Prefer the Particular

In reality, a generic brand name simply confirms a product’s lack of uniqueness. A generic name is a general one. Finding a good brand name is all about lots of good homework and coming up with an identifier that’s either free of heritage or blessed with a twist of something positive.

Only someone who’s naove would believe that you can find a brand name that works and is perceived positively all around the world. Most company names are developed from scratch so that they are unencumbered by any history or innuendo beyond that which the brand builders massage into existence.

Procter & Gamble, for example, recently put up more than 150 domain names for sale, including the likes of “nails” and “detergent.” Its reasoning is that “tide.com” is a more powerful brand name than the generic “detergent.com.”

Relearning Learning

In lots of ways the Internet business has been undergoing an education process just as the advertising industry did some 80 years ago. The good news is that we don’t have to wait another 74 years before we relearn what we’ve already discovered from brick-and-mortar marketing.

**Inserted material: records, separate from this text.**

/-! ## Preamble detection (R307) -/

/-- p / q in units of 0.25 dB is at least n, on finite binary32 values. -/
def atLeastDb (p q n : Nat) : Bool :=
  match b32.decode p, b32.decode q with
  | .fin false a e, .fin false b f =>
    let lo := min e f
    decide (a ^ 40 * 2 ^ (40 * (e - lo).toNat) ≥ 10 ^ n * (b ^ 40 * 2 ^ (40 * (f - lo).toNat)))
  | _, _ => false
/-- p is at least half of q. -/
def atLeastHalf (p q : Nat) : Bool :=
  match b32.decode p, b32.decode q with
  | .fin false a e, .fin false b f => let lo := min e f; decide (2 * a * 2 ^ (e - lo).toNat ≥ b * 2 ^ (f - lo).toNat)
  | _, _ => false
/-- The place of the largest of samples, the lowest on a tie; codes of non-negative binary32 values order as numbers. -/
def peakOf (l : List Nat) : Nat := (l.zipIdx.foldl (fun (b : Nat × Nat) x => if x.1 > b.1 then x else b) (l.headD 0, 0)).2
/-- The run of samples about position i that are at least half of it. -/
def peakWidth (l : List Nat) (i : Nat) : Nat :=
  let p := l.getD i 0
  1 + ((l.take i).reverse.takeWhile fun x => atLeastHalf x p).length + ((l.drop (i + 1)).takeWhile fun x => atLeastHalf x p).length
/-- The detections of an occasion: preamble, delay in samples, peak; and the noise floor. -/
def prachRun (j : CodecJob) (cfg : Nat) (src : Bytes) : List (Nat × Nat × Nat) × Nat :=
  let prof := Config.prachProfile (j.f 4 0 64) cfg src
  let sigma := Config.b32Mean prof
  let found := (List.range (j.f 4 21 6)).filterMap fun n =>
    let (a, len) := Config.prachZone (j.f 4 0 64) cfg n
    let zone := (prof.drop a).take len
    let i := peakOf zone
    let p := zone.getD i 0
    if atLeastDb p sigma (cfg / 2 ^ 12 % 256) && atLeastDb p (Config.b32Mean zone) (cfg / 2 ^ 20 % 64) && decide (peakWidth prof (a + i) ≤ cfg / 2 ^ 26 % 16)
    then some (n, i, p) else none
  (found, sigma)

/-! ## Completion (R295, R302, R303, R305, R307) -/

/-- Bits of SRC. -/
def Dev.codecBits (d : Dev) (j : CodecJob) (n : Nat) : List Bool × Bool × Dev :=
  let (l, bad, d) := d.codecInput j.src j.srcBytes
  ((bitsOf l).take n, bad, d)

/-- A decoded block that met a bad input line is marked failed: event 0x6004 and its count (R270); its cell, slot and RNTI are those
of the loaf's work, which the descriptor does not name: free values. -/
def Dev.cbIntegrity (d : Dev) (t e idx : Nat) : Dev :=
  let (w, d) := d.fresh
  let (x, d) := d.fresh
  (d.count (Reg.RADIO_CB_INTEGRITY t) F.RADIO_CB_INTEGRITY_COUNT 1).raise 0x6004 0 (engineUnit t e) (w.toNat % 1024) (x.toNat % 2 ^ 40 + idx * 2 ^ 40)

/-- Iterations that early termination saved are counted once (R300). -/
def Dev.codecSkip (d : Dev) (t e : Nat) (j : CodecJob) (ran_ : Nat) : Dev :=
  let c := d.codecSt t e
  if c.counted > c.done then d else
  d.codecCount t e (Reg.CODEC_ITER_SKIPPED t e) F.CODEC_ITER_SKIPPED_COUNT F.CODEC_ITER_SKIPPED_OVF (j.iterMax - ran_)

/-- What a completed descriptor writes: output bytes, status bytes 2 to 15, and the device with its counts. -/
def Dev.codecOutput (d : Dev) (t e : Nat) (j : CodecJob) : Bytes × Bytes × Dev :=
  let c := d.codecSt t e
  let fails := fun (d : Dev) (n : Nat) => d.codecCount t e (Reg.CODEC_CRC_FAIL t e) F.CODEC_CRC_FAIL_COUNT F.CODEC_CRC_FAIL_OVF n
  let flag := fun (b : Bool) (n : Nat) => if b then n else 0
  match j.op with
  | 1 =>
    let (src, bad, d) := d.codecInput j.src j.srcBytes
    let (m, it) := ldpcRun j src
    let bits := m.bits j
    let cbOk := j.cbCrc && crcOk 2 24 bits
    let tb := (if j.first then [] else c.tb) ++ (if j.cbCrc then bits.take (bits.length - 24) else bits)
    let tbChk := j.last && j.tbCrc != 0
    let tbOk := tbChk && crcOk (j.tbCrc - 1) j.tbLen tb
    let d := (d.codecSkip t e j it).setCodec t e { c with tb := if j.last then [] else tb }
    let d := fails d (flag (j.cbCrc && !cbOk) 1 + flag (tbChk && !tbOk) 1)
    let d := if bad then d.cbIntegrity t e (j.f 0 48 16) else d
    (packLines bits, leBytes 1 it ++ leBytes 1 (flag (m.syndromeZero j) 1 + flag cbOk 2 + flag tbChk 4 + flag tbOk 8 + flag bad 16) ++ leBytes 12 0, d)
  | 2 =>
    let app := j.last && j.tbCrc != 0
    let n := j.kk - (if j.cbCrc then 24 else 0) - (if app then j.tbLen else 0)
    let (pay, _, d) := d.codecBits j n
    let tb := (if j.first then [] else c.tb) ++ pay
    let body := if app then pay ++ Config.crc (j.tbCrc - 1) tb else pay
    let body := if j.cbCrc then body ++ Config.crc 2 body else body
    let e_ := j.f 5 0 32
    let out := Config.ldpcEncode [j.bg, j.z, j.rows, j.f 6 0 24, j.f 5 36 2, e_, j.f 5 32 4] (body ++ List.replicate j.filler false)
    (packLines (out.take e_), leBytes 2 0 ++ leBytes 4 e_ ++ leBytes 8 0, d.setCodec t e { c with tb := if j.last then [] else tb })
  | 3 =>
    let (pay, _, d) := d.codecBits j (j.pk - j.pcrcLen)
    (packLines ((Config.polarEncode (j.f 4 0 64) (j.f 5 0 64) pay).take j.pe), leBytes 2 0 ++ leBytes 4 j.pe ++ leBytes 8 0, d)
  | 4 =>
    let (src, bad, d) := d.codecInput j.src j.srcBytes
    let ps := polarPaths j src
    let outs := ps.map (polarOut j)
    let rank := outs.findIdx? fun o => Config.polarCrcOk (j.f 4 0 64) (j.f 5 0 64) o
    let d := fails d (flag rank.isNone 1)
    (packLines ((outs.getD (rank.getD 0) []).take j.pk), leBytes 1 0 ++ leBytes 1 (flag rank.isSome 1 + rank.getD 0 * 2 + flag bad 16) ++ leBytes 12 0, d)
  | _ =>
    let (src, _, d) := d.codecInput j.src j.srcBytes
    let cfg := match d.cell? t (j.f 4 32 10) with | some x => cellPrach x | none => 0
    let (found, sigma) := prachRun j cfg src
    let (list, d) := found.foldl (fun (s : Bytes × Dev) f =>
      let (w, d) := s.2.fresh
      (s.1 ++ leBytes 8 (f.1 + f.2.1 % 65536 * 2 ^ 8 + w.toNat % 256 * 2 ^ 24), d)) ([], d)
    let d := d.codecCount t e (Reg.CODEC_DETECT t e) F.CODEC_DETECT_COUNT F.CODEC_DETECT_OVF found.length
    (list, leBytes 1 found.length ++ leBytes 1 0 ++ leBytes 4 sigma ++ leBytes 8 0, d)

/-- CODEC_DESC_COMPLETE: at b_i + O_i + 32 the oldest begun descriptor's output and status stand in memory and its counter is
signalled; the last one completes the loaf. -/
def codecDescCompleteEffect (t e : Nat) (d : Dev) : Dev :=
  let c := d.codecSt t e
  match c.jobs[c.done]? with
  | none => d
  | some j =>
    if !c.busy || c.done ≥ c.begun || d.paused t then d else
    let d := d.advance (c.start + j.b + j.o + 32 - (d.tile t).lk)
    let (out, st, d) := d.codecOutput t e j
    let d := (d.write j.dst out).write j.status (leBytes 2 (j.f 0 48 16) ++ st)
    let d := d.codecCount t e (Reg.CODEC_BLOCKS t e) F.CODEC_BLOCKS_COUNT F.CODEC_BLOCKS_OVF 1
    let c := d.codecSt t e
    let d := (d.setCodec t e { c with done := c.done + 1 }).setFs (Reg.CODEC_STATUS t e)
      [(F.CODEC_STATUS_STATE, if c.done + 1 < c.begun then 1 else d.getF (Reg.CODEC_STATUS t e) F.CODEC_STATUS_STATE), (F.CODEC_STATUS_LOCAL, (d.tile t).lk - c.start)]
    let d := if j.sig then d.unitSignal t j.counter 1 0 (engineUnit t e) false else d
    if c.done + 1 == c.jobs.length then d.codecEnd t e 0 0 else d
def execCodecDescComplete (t : Tile) (e : Engine) (s : State) : Host.Outcome State Fault Refusal := ran s (codecDescCompleteEffect t e)

/-- LDPC_EARLY_TERMINATION: the iteration that met the syndrome and the CRC ends at b + 16 + k × t_iter; the decoder is gated and the
iterations not run are counted. No time moves for the descriptor (R300). -/
def ldpcEarlyTerminationEffect (t e : Nat) (d : Dev) : Dev :=
  let c := d.codecSt t e
  match c.jobs[c.done]? with
  | none => d
  | some j =>
    let it := (ldpcRun j (d.codecInput j.src j.srcBytes).1).2
    if !c.busy || j.op != 1 || c.done + 1 != c.begun || decide (c.counted > c.done) || it ≥ j.iterMax || d.paused t then d else
    let d := d.advance (c.start + j.b + 16 + it * j.tIter - (d.tile t).lk)
    let d := d.codecSkip t e j it
    (d.setCodec t e { d.codecSt t e with counted := c.done + 1 }).setFs (Reg.CODEC_STATUS t e)
      [(F.CODEC_STATUS_STATE, 2), (F.CODEC_STATUS_LOCAL, (d.tile t).lk - c.start)]
def execLdpcEarlyTermination (t : Tile) (e : Engine) (s : State) : Host.Outcome State Fault Refusal := ran s (ldpcEarlyTerminationEffect t e)

end Sys2Proof.Machine
end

Actually we’re pretty close to enlightenment already. Just take a look at the most recent Super Bowl commercials. They were “real” commercials, not promotions that advertised the media more than the message. Last year’s super-high-investment Super Bowl advertising, on the other hand, in many cases amounted to expensive showing-off exercises rather than disseminating brand and product knowledge.

Starting from Scratch

Trovan., Vitria Technology, Clareon Corp., and CoVia Technologies are examples of company names that you and I might not be familiar with. What do these names stand for? In fact they represent an electronic ID system company, a business software company, an Internet payment company, and a technology company, respectively.

Currently, from the general consumer’s perspective, their names are like empty boxes that have yet to be filled with identifying brand values. If you reckon such brand names are ineffective just because you have no idea what they stand for, you need to think beyond the Net. In reality, such names will be much more effective than generic brand names that lock products into categories.

So let’s give up the fantasy.

Just like in the real world, not all songs are written, not all brand names are taken, and not all URLs are gone.